[What the task asks] Set the records down once more so that they match the source word for word.

[Dataset records]
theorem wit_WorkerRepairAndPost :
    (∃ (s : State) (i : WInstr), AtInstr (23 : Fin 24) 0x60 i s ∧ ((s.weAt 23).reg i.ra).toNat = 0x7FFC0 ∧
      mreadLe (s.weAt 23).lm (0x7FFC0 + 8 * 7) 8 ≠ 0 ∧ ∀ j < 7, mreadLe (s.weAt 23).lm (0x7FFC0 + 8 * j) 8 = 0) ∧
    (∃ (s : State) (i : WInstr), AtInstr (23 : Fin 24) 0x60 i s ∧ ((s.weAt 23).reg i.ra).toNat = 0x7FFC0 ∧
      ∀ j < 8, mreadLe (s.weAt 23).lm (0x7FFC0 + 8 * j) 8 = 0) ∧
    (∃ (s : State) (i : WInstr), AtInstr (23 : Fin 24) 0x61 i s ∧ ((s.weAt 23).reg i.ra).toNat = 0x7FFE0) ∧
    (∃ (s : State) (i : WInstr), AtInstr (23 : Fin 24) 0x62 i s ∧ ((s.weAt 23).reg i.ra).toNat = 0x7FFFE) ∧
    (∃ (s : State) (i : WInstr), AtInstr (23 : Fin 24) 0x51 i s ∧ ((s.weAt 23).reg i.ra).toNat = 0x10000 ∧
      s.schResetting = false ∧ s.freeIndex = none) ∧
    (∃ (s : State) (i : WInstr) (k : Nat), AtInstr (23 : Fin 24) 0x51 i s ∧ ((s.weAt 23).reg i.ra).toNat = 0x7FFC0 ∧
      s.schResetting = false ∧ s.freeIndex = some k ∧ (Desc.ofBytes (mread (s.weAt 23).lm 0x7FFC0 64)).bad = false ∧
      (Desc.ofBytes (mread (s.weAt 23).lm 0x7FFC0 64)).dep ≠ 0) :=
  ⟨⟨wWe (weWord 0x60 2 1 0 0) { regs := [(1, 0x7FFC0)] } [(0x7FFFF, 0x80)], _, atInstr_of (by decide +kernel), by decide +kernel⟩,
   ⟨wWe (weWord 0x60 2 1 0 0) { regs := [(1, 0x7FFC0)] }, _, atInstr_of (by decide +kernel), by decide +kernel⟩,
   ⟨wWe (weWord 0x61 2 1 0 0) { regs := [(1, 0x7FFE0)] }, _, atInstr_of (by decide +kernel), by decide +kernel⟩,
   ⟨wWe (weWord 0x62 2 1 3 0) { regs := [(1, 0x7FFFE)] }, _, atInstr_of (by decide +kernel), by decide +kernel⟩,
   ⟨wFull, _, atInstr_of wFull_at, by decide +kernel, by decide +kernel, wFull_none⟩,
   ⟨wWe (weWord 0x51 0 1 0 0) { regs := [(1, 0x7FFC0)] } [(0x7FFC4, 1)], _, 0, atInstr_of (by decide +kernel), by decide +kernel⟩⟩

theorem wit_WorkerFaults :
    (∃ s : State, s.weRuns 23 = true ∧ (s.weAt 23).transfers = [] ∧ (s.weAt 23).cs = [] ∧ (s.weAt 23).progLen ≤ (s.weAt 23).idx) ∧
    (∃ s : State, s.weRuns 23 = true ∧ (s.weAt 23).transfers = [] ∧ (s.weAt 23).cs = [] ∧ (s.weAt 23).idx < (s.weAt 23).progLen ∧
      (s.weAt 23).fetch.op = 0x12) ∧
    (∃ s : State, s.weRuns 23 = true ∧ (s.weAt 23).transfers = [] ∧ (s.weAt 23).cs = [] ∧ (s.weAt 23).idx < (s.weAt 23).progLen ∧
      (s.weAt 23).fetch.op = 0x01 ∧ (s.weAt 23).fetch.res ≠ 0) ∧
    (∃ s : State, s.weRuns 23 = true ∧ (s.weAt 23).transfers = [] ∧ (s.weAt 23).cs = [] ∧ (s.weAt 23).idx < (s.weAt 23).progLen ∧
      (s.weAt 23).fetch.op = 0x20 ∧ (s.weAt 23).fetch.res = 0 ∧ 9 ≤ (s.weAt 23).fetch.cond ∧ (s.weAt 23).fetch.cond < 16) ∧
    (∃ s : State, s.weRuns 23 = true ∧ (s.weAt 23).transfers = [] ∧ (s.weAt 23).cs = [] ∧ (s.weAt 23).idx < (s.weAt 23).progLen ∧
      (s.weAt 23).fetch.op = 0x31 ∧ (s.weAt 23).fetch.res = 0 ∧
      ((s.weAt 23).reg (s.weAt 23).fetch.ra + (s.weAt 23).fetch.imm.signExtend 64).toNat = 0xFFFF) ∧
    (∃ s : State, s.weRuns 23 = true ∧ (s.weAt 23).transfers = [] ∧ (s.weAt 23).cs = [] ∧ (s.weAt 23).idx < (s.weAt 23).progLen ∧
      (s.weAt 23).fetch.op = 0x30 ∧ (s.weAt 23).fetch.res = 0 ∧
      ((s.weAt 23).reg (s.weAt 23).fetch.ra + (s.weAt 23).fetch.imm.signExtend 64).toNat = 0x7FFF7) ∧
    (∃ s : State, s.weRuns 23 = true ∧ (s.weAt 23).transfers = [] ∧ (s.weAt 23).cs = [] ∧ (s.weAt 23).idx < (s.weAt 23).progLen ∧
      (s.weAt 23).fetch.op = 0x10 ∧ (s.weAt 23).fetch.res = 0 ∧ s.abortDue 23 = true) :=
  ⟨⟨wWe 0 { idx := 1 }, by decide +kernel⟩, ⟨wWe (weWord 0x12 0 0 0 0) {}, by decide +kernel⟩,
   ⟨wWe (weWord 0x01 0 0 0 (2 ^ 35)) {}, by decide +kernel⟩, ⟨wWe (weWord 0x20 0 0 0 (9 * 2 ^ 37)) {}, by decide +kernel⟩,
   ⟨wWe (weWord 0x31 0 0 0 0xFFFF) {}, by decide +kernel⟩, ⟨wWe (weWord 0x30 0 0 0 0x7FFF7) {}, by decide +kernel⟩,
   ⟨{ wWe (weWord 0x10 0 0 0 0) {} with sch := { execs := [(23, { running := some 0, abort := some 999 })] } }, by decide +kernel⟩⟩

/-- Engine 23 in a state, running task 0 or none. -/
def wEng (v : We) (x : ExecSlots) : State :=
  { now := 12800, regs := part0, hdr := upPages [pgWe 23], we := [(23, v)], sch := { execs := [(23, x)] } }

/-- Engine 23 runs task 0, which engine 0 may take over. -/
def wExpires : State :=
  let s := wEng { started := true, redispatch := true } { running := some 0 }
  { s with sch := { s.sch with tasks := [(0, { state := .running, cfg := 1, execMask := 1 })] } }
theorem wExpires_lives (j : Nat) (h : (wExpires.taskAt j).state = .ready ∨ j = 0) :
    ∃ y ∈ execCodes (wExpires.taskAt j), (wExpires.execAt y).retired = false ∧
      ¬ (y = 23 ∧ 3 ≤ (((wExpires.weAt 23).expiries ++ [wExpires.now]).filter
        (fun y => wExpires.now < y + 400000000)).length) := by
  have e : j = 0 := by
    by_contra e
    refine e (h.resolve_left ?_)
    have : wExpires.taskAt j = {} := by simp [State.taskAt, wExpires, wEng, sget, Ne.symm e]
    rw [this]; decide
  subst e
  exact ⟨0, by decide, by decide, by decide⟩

[Worked solution]
theorem wit_WorkerRepairAndPost :
    (∃ (s : State) (i : WInstr), AtInstr (23 : Fin 24) 0x60 i s ∧ ((s.weAt 23).reg i.ra).toNat = 0x7FFC0 ∧
      mreadLe (s.weAt 23).lm (0x7FFC0 + 8 * 7) 8 ≠ 0 ∧ ∀ j < 7, mreadLe (s.weAt 23).lm (0x7FFC0 + 8 * j) 8 = 0) ∧
    (∃ (s : State) (i : WInstr), AtInstr (23 : Fin 24) 0x60 i s ∧ ((s.weAt 23).reg i.ra).toNat = 0x7FFC0 ∧
      ∀ j < 8, mreadLe (s.weAt 23).lm (0x7FFC0 + 8 * j) 8 = 0) ∧
    (∃ (s : State) (i : WInstr), AtInstr (23 : Fin 24) 0x61 i s ∧ ((s.weAt 23).reg i.ra).toNat = 0x7FFE0) ∧
    (∃ (s : State) (i : WInstr), AtInstr (23 : Fin 24) 0x62 i s ∧ ((s.weAt 23).reg i.ra).toNat = 0x7FFFE) ∧
    (∃ (s : State) (i : WInstr), AtInstr (23 : Fin 24) 0x51 i s ∧ ((s.weAt 23).reg i.ra).toNat = 0x10000 ∧
      s.schResetting = false ∧ s.freeIndex = none) ∧
    (∃ (s : State) (i : WInstr) (k : Nat), AtInstr (23 : Fin 24) 0x51 i s ∧ ((s.weAt 23).reg i.ra).toNat = 0x7FFC0 ∧
      s.schResetting = false ∧ s.freeIndex = some k ∧ (Desc.ofBytes (mread (s.weAt 23).lm 0x7FFC0 64)).bad = false ∧
      (Desc.ofBytes (mread (s.weAt 23).lm 0x7FFC0 64)).dep ≠ 0) :=
  ⟨⟨wWe (weWord 0x60 2 1 0 0) { regs := [(1, 0x7FFC0)] } [(0x7FFFF, 0x80)], _, atInstr_of (by decide +kernel), by decide +kernel⟩,
   ⟨wWe (weWord 0x60 2 1 0 0) { regs := [(1, 0x7FFC0)] }, _, atInstr_of (by decide +kernel), by decide +kernel⟩,
   ⟨wWe (weWord 0x61 2 1 0 0) { regs := [(1, 0x7FFE0)] }, _, atInstr_of (by decide +kernel), by decide +kernel⟩,
   ⟨wWe (weWord 0x62 2 1 3 0) { regs := [(1, 0x7FFFE)] }, _, atInstr_of (by decide +kernel), by decide +kernel⟩,
   ⟨wFull, _, atInstr_of wFull_at, by decide +kernel, by decide +kernel, wFull_none⟩,
   ⟨wWe (weWord 0x51 0 1 0 0) { regs := [(1, 0x7FFC0)] } [(0x7FFC4, 1)], _, 0, atInstr_of (by decide +kernel), by decide +kernel⟩⟩

theorem wit_WorkerFaults :
    (∃ s : State, s.weRuns 23 = true ∧ (s.weAt 23).transfers = [] ∧ (s.weAt 23).cs = [] ∧ (s.weAt 23).progLen ≤ (s.weAt 23).idx) ∧
    (∃ s : State, s.weRuns 23 = true ∧ (s.weAt 23).transfers = [] ∧ (s.weAt 23).cs = [] ∧ (s.weAt 23).idx < (s.weAt 23).progLen ∧
      (s.weAt 23).fetch.op = 0x12) ∧
    (∃ s : State, s.weRuns 23 = true ∧ (s.weAt 23).transfers = [] ∧ (s.weAt 23).cs = [] ∧ (s.weAt 23).idx < (s.weAt 23).progLen ∧
      (s.weAt 23).fetch.op = 0x01 ∧ (s.weAt 23).fetch.res ≠ 0) ∧
    (∃ s : State, s.weRuns 23 = true ∧ (s.weAt 23).transfers = [] ∧ (s.weAt 23).cs = [] ∧ (s.weAt 23).idx < (s.weAt 23).progLen ∧
      (s.weAt 23).fetch.op = 0x20 ∧ (s.weAt 23).fetch.res = 0 ∧ 9 ≤ (s.weAt 23).fetch.cond ∧ (s.weAt 23).fetch.cond < 16) ∧
    (∃ s : State, s.weRuns 23 = true ∧ (s.weAt 23).transfers = [] ∧ (s.weAt 23).cs = [] ∧ (s.weAt 23).idx < (s.weAt 23).progLen ∧
      (s.weAt 23).fetch.op = 0x31 ∧ (s.weAt 23).fetch.res = 0 ∧
      ((s.weAt 23).reg (s.weAt 23).fetch.ra + (s.weAt 23).fetch.imm.signExtend 64).toNat = 0xFFFF) ∧
    (∃ s : State, s.weRuns 23 = true ∧ (s.weAt 23).transfers = [] ∧ (s.weAt 23).cs = [] ∧ (s.weAt 23).idx < (s.weAt 23).progLen ∧
      (s.weAt 23).fetch.op = 0x30 ∧ (s.weAt 23).fetch.res = 0 ∧
      ((s.weAt 23).reg (s.weAt 23).fetch.ra + (s.weAt 23).fetch.imm.signExtend 64).toNat = 0x7FFF7) ∧
    (∃ s : State, s.weRuns 23 = true ∧ (s.weAt 23).transfers = [] ∧ (s.weAt 23).cs = [] ∧ (s.weAt 23).idx < (s.weAt 23).progLen ∧
      (s.weAt 23).fetch.op = 0x10 ∧ (s.weAt 23).fetch.res = 0 ∧ s.abortDue 23 = true) :=
  ⟨⟨wWe 0 { idx := 1 }, by decide +kernel⟩, ⟨wWe (weWord 0x12 0 0 0 0) {}, by decide +kernel⟩,
   ⟨wWe (weWord 0x01 0 0 0 (2 ^ 35)) {}, by decide +kernel⟩, ⟨wWe (weWord 0x20 0 0 0 (9 * 2 ^ 37)) {}, by decide +kernel⟩,
   ⟨wWe (weWord 0x31 0 0 0 0xFFFF) {}, by decide +kernel⟩, ⟨wWe (weWord 0x30 0 0 0 0x7FFF7) {}, by decide +kernel⟩,
   ⟨{ wWe (weWord 0x10 0 0 0 0) {} with sch := { execs := [(23, { running := some 0, abort := some 999 })] } }, by decide +kernel⟩⟩

/-- Engine 23 in a state, running task 0 or none. -/
def wEng (v : We) (x : ExecSlots) : State :=
  { now := 12800, regs := part0, hdr := upPages [pgWe 23], we := [(23, v)], sch := { execs := [(23, x)] } }

/-- Engine 23 runs task 0, which engine 0 may take over. -/
def wExpires : State :=
  let s := wEng { started := true, redispatch := true } { running := some 0 }
  { s with sch := { s.sch with tasks := [(0, { state := .running, cfg := 1, execMask := 1 })] } }
theorem wExpires_lives (j : Nat) (h : (wExpires.taskAt j).state = .ready ∨ j = 0) :
    ∃ y ∈ execCodes (wExpires.taskAt j), (wExpires.execAt y).retired = false ∧
      ¬ (y = 23 ∧ 3 ≤ (((wExpires.weAt 23).expiries ++ [wExpires.now]).filter
        (fun y => wExpires.now < y + 400000000)).length) := by
  have e : j = 0 := by
    by_contra e
    refine e (h.resolve_left ?_)
    have : wExpires.taskAt j = {} := by simp [State.taskAt, wExpires, wEng, sget, Ne.symm e]
    rw [this]; decide
  subst e
  exact ⟨0, by decide, by decide, by decide⟩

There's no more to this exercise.